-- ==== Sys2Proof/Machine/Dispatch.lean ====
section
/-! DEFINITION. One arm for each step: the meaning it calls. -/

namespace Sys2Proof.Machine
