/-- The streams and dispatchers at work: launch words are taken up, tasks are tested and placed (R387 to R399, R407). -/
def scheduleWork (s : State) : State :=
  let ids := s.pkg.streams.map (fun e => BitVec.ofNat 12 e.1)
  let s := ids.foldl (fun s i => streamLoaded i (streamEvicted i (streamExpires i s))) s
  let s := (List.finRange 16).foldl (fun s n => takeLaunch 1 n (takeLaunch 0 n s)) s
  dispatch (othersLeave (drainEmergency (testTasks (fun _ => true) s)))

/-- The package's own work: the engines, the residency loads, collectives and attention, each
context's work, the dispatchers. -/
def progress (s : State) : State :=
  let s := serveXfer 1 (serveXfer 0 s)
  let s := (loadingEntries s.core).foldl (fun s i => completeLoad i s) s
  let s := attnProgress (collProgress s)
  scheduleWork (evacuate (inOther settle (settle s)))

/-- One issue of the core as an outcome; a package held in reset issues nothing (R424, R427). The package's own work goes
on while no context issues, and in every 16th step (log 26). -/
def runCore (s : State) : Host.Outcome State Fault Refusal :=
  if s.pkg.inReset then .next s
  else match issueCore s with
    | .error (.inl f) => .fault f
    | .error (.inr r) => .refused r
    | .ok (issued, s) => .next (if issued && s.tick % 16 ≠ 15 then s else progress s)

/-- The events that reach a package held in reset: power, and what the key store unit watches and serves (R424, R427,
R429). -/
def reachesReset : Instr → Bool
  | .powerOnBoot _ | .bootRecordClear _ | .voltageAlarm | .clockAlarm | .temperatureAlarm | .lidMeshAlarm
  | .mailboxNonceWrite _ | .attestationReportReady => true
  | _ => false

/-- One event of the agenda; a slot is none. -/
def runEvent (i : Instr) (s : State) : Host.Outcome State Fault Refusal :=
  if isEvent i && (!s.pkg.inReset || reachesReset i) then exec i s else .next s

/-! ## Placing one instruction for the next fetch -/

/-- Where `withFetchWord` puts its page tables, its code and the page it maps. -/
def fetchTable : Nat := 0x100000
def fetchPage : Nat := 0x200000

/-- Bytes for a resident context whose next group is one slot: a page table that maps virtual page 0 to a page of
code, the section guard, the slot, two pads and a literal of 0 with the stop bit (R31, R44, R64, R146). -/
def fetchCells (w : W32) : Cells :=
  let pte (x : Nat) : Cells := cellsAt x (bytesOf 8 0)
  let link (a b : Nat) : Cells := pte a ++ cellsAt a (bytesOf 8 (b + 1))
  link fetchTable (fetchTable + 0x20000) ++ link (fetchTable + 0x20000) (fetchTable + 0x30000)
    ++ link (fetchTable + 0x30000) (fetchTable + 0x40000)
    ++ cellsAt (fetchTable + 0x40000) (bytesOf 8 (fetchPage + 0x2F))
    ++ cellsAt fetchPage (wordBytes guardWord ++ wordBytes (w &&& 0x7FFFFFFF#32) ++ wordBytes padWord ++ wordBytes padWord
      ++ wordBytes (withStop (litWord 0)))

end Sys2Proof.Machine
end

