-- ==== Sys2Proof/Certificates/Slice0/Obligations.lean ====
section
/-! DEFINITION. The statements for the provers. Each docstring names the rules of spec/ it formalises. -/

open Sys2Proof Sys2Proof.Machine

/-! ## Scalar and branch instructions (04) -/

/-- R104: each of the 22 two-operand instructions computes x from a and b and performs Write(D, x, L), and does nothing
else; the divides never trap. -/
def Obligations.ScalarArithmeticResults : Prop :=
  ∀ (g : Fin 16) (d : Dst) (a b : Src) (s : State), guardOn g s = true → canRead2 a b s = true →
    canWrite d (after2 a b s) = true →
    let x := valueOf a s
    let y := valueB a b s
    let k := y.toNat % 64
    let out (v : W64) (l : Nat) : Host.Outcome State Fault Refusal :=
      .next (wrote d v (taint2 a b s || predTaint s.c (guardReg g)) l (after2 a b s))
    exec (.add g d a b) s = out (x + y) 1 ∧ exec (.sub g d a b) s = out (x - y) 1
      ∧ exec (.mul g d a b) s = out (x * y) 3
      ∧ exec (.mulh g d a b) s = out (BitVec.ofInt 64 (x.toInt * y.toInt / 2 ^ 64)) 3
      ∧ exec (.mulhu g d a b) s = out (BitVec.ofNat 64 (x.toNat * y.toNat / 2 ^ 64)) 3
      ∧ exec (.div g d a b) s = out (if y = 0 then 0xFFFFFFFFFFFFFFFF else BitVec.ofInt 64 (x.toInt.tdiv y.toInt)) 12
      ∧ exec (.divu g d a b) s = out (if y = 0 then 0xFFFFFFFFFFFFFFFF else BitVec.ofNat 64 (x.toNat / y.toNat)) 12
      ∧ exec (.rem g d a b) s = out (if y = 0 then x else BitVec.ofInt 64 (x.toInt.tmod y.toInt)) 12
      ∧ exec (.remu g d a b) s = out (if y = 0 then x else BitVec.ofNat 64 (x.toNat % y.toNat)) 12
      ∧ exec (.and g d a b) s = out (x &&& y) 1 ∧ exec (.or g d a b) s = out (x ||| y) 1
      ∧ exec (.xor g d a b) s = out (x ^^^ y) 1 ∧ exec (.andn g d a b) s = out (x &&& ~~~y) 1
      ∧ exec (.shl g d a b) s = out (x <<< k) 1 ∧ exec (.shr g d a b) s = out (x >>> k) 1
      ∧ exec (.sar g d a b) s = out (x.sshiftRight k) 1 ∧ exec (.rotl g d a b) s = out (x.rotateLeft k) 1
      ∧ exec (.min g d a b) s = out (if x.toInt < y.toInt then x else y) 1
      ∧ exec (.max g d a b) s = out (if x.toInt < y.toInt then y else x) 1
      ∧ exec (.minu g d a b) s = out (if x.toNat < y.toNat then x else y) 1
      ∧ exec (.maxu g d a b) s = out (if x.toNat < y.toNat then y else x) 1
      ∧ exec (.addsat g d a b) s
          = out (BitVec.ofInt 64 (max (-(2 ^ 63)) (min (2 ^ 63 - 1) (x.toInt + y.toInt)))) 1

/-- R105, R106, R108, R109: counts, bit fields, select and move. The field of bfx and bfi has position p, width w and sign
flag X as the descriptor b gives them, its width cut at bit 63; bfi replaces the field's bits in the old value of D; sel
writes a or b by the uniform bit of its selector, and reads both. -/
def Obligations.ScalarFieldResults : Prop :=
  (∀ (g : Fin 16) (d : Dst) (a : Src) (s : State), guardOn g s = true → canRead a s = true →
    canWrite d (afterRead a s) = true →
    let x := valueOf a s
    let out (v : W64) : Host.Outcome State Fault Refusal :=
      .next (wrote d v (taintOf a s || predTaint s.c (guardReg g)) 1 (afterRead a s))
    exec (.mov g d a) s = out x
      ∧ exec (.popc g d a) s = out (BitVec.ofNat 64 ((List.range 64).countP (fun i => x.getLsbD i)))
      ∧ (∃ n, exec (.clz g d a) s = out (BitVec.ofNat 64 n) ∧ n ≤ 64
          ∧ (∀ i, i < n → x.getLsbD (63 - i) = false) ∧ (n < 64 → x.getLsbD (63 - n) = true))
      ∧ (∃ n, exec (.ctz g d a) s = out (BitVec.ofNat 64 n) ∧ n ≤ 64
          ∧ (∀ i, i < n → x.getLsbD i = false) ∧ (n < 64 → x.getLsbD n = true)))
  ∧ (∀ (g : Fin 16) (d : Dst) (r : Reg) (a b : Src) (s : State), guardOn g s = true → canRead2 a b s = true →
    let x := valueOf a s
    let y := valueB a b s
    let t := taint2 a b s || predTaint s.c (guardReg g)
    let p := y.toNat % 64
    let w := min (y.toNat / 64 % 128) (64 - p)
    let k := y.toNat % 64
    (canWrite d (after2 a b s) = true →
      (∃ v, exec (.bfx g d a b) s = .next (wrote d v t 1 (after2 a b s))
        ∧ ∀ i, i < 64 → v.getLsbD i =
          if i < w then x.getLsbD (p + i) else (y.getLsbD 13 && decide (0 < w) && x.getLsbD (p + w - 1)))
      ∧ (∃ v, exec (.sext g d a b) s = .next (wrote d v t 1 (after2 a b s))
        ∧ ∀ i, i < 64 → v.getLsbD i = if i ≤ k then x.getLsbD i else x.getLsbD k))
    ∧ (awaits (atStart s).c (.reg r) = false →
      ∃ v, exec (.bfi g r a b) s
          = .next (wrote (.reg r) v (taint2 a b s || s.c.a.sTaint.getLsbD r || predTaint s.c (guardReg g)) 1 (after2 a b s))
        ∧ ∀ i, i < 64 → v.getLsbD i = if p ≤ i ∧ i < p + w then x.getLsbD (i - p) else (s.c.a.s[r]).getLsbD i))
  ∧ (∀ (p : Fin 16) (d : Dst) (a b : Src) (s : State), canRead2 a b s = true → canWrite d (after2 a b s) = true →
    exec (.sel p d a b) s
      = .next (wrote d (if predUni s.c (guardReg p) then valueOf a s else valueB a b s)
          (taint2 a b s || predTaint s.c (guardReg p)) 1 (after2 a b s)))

■ Aim of the task ■
Go to the line in the material above that contains "def progress (s" and copy exactly from there through the line that contains "scheduleWork (evacuate (inOther", stopping after it.

■ Exercise output ■
def progress (s : State) : State :=
  let s := serveXfer 1 (serveXfer 0 s)
  let s := (loadingEntries s.core).foldl (fun s i => completeLoad i s) s
  let s := attnProgress (collProgress s)
  scheduleWork (evacuate (inOther settle (settle s)))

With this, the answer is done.